Record set:
------------------------------

-- ==== Sys2Proof/Word.lean ====
section
/-! DEFINITION. The words of the serial line: the byte and the 16-bit check (R153, R154). Every other number of the
part is a count, held as a Nat whose range the operations keep. -/

namespace Sys2Proof

/-- One byte of a telegram. -/
abbrev Byte := BitVec 8

/-- The 16-bit check of a telegram or of the settings image. -/
abbrev Check := BitVec 16

end Sys2Proof
end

------------------------------

Task:
Write out the material exactly as given.

Finished task:
-- ==== Sys2Proof/Word.lean ====
section
/-! DEFINITION. The words of the serial line: the byte and the 16-bit check (R153, R154). Every other number of the
part is a count, held as a Nat whose range the operations keep. -/

namespace Sys2Proof

/-- One byte of a telegram. -/
abbrev Byte := BitVec 8

/-- The 16-bit check of a telegram or of the settings image. -/
abbrev Check := BitVec 16

end Sys2Proof
end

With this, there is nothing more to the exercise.